-- ==== Sys2Proof/Machine/Sched.lean ====
section
/-!
DEFINITION. The scheduler (07): descriptors, admission, releases, dispatch and stealing, job ends and misses, commits at
boundaries, stops, shedding, forcing, and the service slots (05 R129 to R132).
-/

namespace Sys2Proof.Machine

/-! ### Descriptors (07 R161, R162) -/

/-- Shadow CTL of partition n. -/
def ctlS (s : State) (n : Nat) : Word := s.rd .schPdCtlS n
/-- Active CTL of partition n. -/
def ctlA (s : State) (n : Nat) : Word := s.rdA .schPdCtlS n
/-- EN of a CTL word. -/
def pdEn (w : Word) : Bool := w.getLsbD 29
/-- PIN of a CTL word. -/
def pdPin (w : Word) : Bool := w.getLsbD 27
/-- Class of a CTL word. -/
def pdCls (w : Word) : Nat := fld w 30 2
/-- The home of a CTL word as the number of an executor: triad t is executor 3t. -/
def homeExec (w : Word) : Nat := if w.getLsbD 15 then fld w 8 7 else 3 * fld w 8 7
/-- The steal group of a home (04 R76). -/
def homeGroup (w : Word) : Nat := homeExec w / 24
/-- The home names an alloy triad. -/
def homeAlloy (w : Word) : Bool := !w.getLsbD 15

/-- DIV of a REL word. -/
def relDiv (w : Word) : Nat := fld w 8 4 + 1
/-- OFS of a REL word. -/
def relOfs (w : Word) : Nat := fld w 4 4
/-- Release group of a REL word. -/
def relGrp (w : Word) : Nat := fld w 0 4

/-- Release group g is valid. -/
def groupOk (s : State) (g : Nat) : Bool := (s.rd .schRg g).getLsbD 31
/-- The comparator of release group g. -/
def groupCmp (s : State) (g : Nat) : Nat := fld (s.rd .schRg g) 0 5
/-- Active period of release group g. -/
def groupPer (s : State) (g : Nat) : Nat := (s.rd .timTtPerA (groupCmp s g)).toNat
/-- Shadow period of release group g. -/
def groupPerS (s : State) (g : Nat) : Nat := (s.rd .timTtPerS (groupCmp s g)).toNat

/-- Period of partition n by its shadow settings. -/
def periodS (s : State) (n : Nat) : Nat := relDiv (s.rd .schPdRelS n) * groupPerS s (relGrp (s.rd .schPdRelS n))
/-- Period of partition n (07 R166). -/
def periodA (s : State) (n : Nat) : Nat := relDiv (s.rdA .schPdRelS n) * groupPer s (relGrp (s.rdA .schPdRelS n))

/-- Utilisation of partition n in units of 2^-16 triad, by its shadow settings (07, Admission). -/
def util (s : State) (n : Nat) : Nat :=
  let p := periodS s n
  if p = 0 then 0 else (65536 * (s.rd .schPdBudgetS n).toNat + p - 1) / p

/-- Partition n is in the admitted set: in an admitted state, or OFF with its shadow EN set (07 R183). -/
def isMember (s : State) (n : Nat) : Bool :=
  if n = 0 then pdEn (ctlS s 0) || pdEn (ctlA s 0)
  else
    match (s.part n).state with
    | .wait | .queued | .run | .held => true
    | .off => pdEn (ctlS s n)
    | .stopped | .shed => false

/-- The admitted set. -/
def members (s : State) : List Nat := (List.range 1024).filter (isMember s)

/-- The home that a CTL word names is in service. -/
def homeIn (s : State) (w : Word) : Bool :=
  if homeAlloy w then decide (fld w 8 7 < 32) && countsA s (fld w 8 7)
  else decide (fld w 8 7 < 96) && countsE s (fld w 8 7)

/-- The CTL word whose home admission counts for partition n: the shadow, but the new home of 07 R184 while the shadow
still names the lost one. -/
def homeNow (s : State) (n : Nat) : Word := if (s.part n).moved && !homeIn s (ctlS s n) then ctlA s n else ctlS s n

/-- Sum of check 1 over some partitions (07 R182): foundry and class S. -/
def sumS (s : State) (l : List Nat) : Nat := ((l.filter (fun n => pdCls (ctlS s n) ≠ 2)).map (util s)).sum
/-- Sum of check 2 over some partitions: all. -/
def sumT (s : State) (l : List Nat) : Nat := (l.map (util s)).sum
/-- Image bytes of partition n by its shadow sizes. -/
def imgBytes (s : State) (n : Nat) : Nat := iiShadow s n + oiShadow s n
/-- Sum of check 3 over some partitions for steal group g. -/
def sumImg (s : State) (l : List Nat) (g : Nat) : Nat :=
  ((l.filter (fun n => homeGroup (homeNow s n) = g)).map (imgBytes s)).sum
/-- The sum of check 1 over the admitted set. -/
def useS (s : State) : Nat := sumS s (members s)
/-- The sum of check 2 over the admitted set. -/
def useT (s : State) : Nat := sumT s (members s)
/-- The sum of check 3 for steal group g over the admitted set. -/
def useImg (s : State) (g : Nat) : Nat := sumImg s (members s) g
/-- 0.85 of k triads, in units of 2^-16 triad. -/
def cap85 (k : Nat) : Nat := 17 * 65536 * k / 20

/-- A sum is within the limit of k - 1 triads, which is negative for k = 0. -/
def within85 (u k : Nat) : Bool := k ≠ 0 && decide (u ≤ cap85 (k - 1))

/-- Check 1. -/
def check1 (s : State) : Bool := within85 (useS s) (capA s)
/-- Check 2. -/
def check2 (s : State) : Bool := within85 (useT s) (capA s + capE s)
/-- Check 3. -/
def check3 (s : State) : Bool := (List.range 4).all (fun g => decide (useImg s g ≤ 131072))

/-- A home is in service and matches a class (07 R159, R181). -/
def homeOk (s : State) (w : Word) : Bool := (homeAlloy w || pdCls w = 2) && homeIn s w

/-- The area satisfies 07 R164. -/
def areaOk (s : State) (n : Nat) : Bool :=
  let a := fld (s.rd .schPdAreaS n) 0 28 * 4096
  let len := 2 * iiShadow s n + 4 * oiShadow s n + (fld (s.rd .schPdSizeS n) 16 8 + 1) * 256
  isCycle a && decide (a + len ≤ ingotBase)

/-- Partition n satisfies 07 R181. -/
def ownOk (s : State) (n : Nat) : Bool :=
  let p := periodS s n
  let b := (s.rd .schPdBudgetS n).toNat
  decide (100000 ≤ p) && decide (1000 ≤ b) && decide (2 * b ≤ p) && groupOk s (relGrp (s.rd .schPdRelS n)) &&
    homeOk s (homeNow s n) && areaOk s n

/-- The admission checks over the set, and those of some partitions by themselves (07 R181, R182). -/
def admits (s : State) (ns : List Nat) : Bool := ns.all (ownOk s) && check1 s && check2 s && check3 s

/-- Admission over a set in place of the admitted one (07 R187). -/
def admitsAll (s : State) (l : List Nat) : Bool :=
  l.all (ownOk s) && within85 (sumS s l) (capA s) && within85 (sumT s l) (capA s + capE s) &&
    (List.range 4).all (fun g => decide (sumImg s l g ≤ 131072))

/-- DENIED by admission: ADMFAIL (07 R186). -/
def admFail (s : State) : State := (s.setBits .schStat (bit 0)).reply .denied

/-- Partition n takes an admission sequence number (07 R161). -/
def admNumber (n : Nat) (s : State) : State :=
  let k := s.sch.adm + 1
  { s with sch := { s.sch with adm := k } }.wr .schPdAdm (wd k) n

/-! ### Forcing (07 R178 to R180) -/

/-- Active force entry i applies to image img (0 II, 1 OI) of partition n. -/
def forceHits (s : State) (n : Nat) (img : Bool) (i : Nat) : Bool :=
  let w := s.rdA .schFrcS i
  w.getLsbD 31 && w.getLsbD 30 = img && fld w 0 10 = n

/-- An active force entry names partition n. -/
def isForced (s : State) (n : Nat) : Bool := (List.range 256).any (fun i => forceHits s n false i || forceHits s n true i)

/-- The forces on an image of partition n are applied to the block at an address (07 R179). -/
def applyForces (n : Nat) (img : Bool) (base size : Nat) (s : State) : State :=
  (List.range 256).foldl (fun s i =>
    let ofs := fld (s.rdA .schFrcOfsS i) 0 16
    if !forceHits s n img i || decide (ofs ≥ size) || s.poison.contains ((base + ofs) / 64) then s
    else
      let v := s.rdA .schFrcValS i
      let m : Byte := BitVec.ofNat 8 (fld v 8 8)
      s.setByte (base + ofs) ((s.byte (base + ofs) &&& ~~~ m) ||| (BitVec.ofNat 8 (fld v 0 8) &&& m))) s

/-- Force entry i swaps at partition n's boundary: its shadow names n, or it is not valid there and its active copy
does (07 R178). -/
def forceSwaps (s : State) (n i : Nat) : Bool :=
  let w := s.rd .schFrcS i
  let a := s.rdA .schFrcS i
  if w.getLsbD 31 then fld w 0 10 = n else fld a 0 10 = n

/-- The active copy of force entry i. -/
def forceEntry (s : State) (i : Nat) : Word × Word × Word :=
  (s.rdA .schFrcS i, s.rdA .schFrcOfsS i, s.rdA .schFrcValS i)

/-- A force entry swaps; where it held a force or holds one and has changed, a force is removed or added, and a record is
written (07 R179, R180; DEDUCED log 166). -/
def forceSwap (i : Nat) (s : State) : State :=
  let s1 := lampTime s (((s.swap .schFrcS i).swap .schFrcOfsS i).swap .schFrcValS i)
  if forceEntry s1 i = forceEntry s i || !((s.rdA .schFrcS i).getLsbD 31 || (s1.rdA .schFrcS i).getLsbD 31) then s1
  else record .forceSwap 0 [wd i, s1.rdA .schFrcS i, s1.rdA .schFrcOfsS i, s1.rdA .schFrcValS i] s1

/-! ### The swap at a partition's boundary (07 R161, 00 R9) -/

/-- The shadow keys of partition n's descriptor. -/
def pdKey (n k : Nat) : Bool := decide (0x6000210000 + n * 0x40 ≤ k) && decide (k < 0x6000210020 + n * 0x40)

/-- All _S registers and force entries of partition n swap. -/
def partSwap (n : Nat) (s : State) : State :=
  let s1 := s.swapAll (pdKey n) 0x10000
  let s2 := (List.range 256).foldl (fun s i => if forceSwaps s n i then forceSwap i s else s) s1
  let s3 := ethSwap n (onCans n canSwap (regionSwap n s2))
  let s4 := rackSwap n (fieldSwap n s3)
  if n = 0 then fieldGlobalSwap (ethGlobalSwap s4) else s4

/-! ### Releases (07 R166, R167, R171) -/

/-- A partition's release falls due at T, or is skipped with a record where its current job's boundary lies later. -/
def fallDue (g n T : Nat) (s : State) : State :=
  match (s.part n).bnd with
  | some b =>
    if T < b then record .skippedRelease 0 [wd n, lo32 T, hi32 T] s
    else { s with sch := { s.sch with due := s.sch.due ++ [(g, BitVec.ofNat 10 n, T)] } }
  | none => { s with sch := { s.sch with due := s.sch.due ++ [(g, BitVec.ofNat 10 n, T)] } }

**YOUR ASSIGNMENT**
Scan the records for the word "relDiv". Copy each line where it turns up.

**YOUR RESPONSE**
def relDiv (w : Word) : Nat := fld w 8 4 + 1
def periodS (s : State) (n : Nat) : Nat := relDiv (s.rd .schPdRelS n) * groupPerS s (relGrp (s.rd .schPdRelS n))
def periodA (s : State) (n : Nat) : Nat := relDiv (s.rdA .schPdRelS n) * groupPer s (relGrp (s.rdA .schPdRelS n))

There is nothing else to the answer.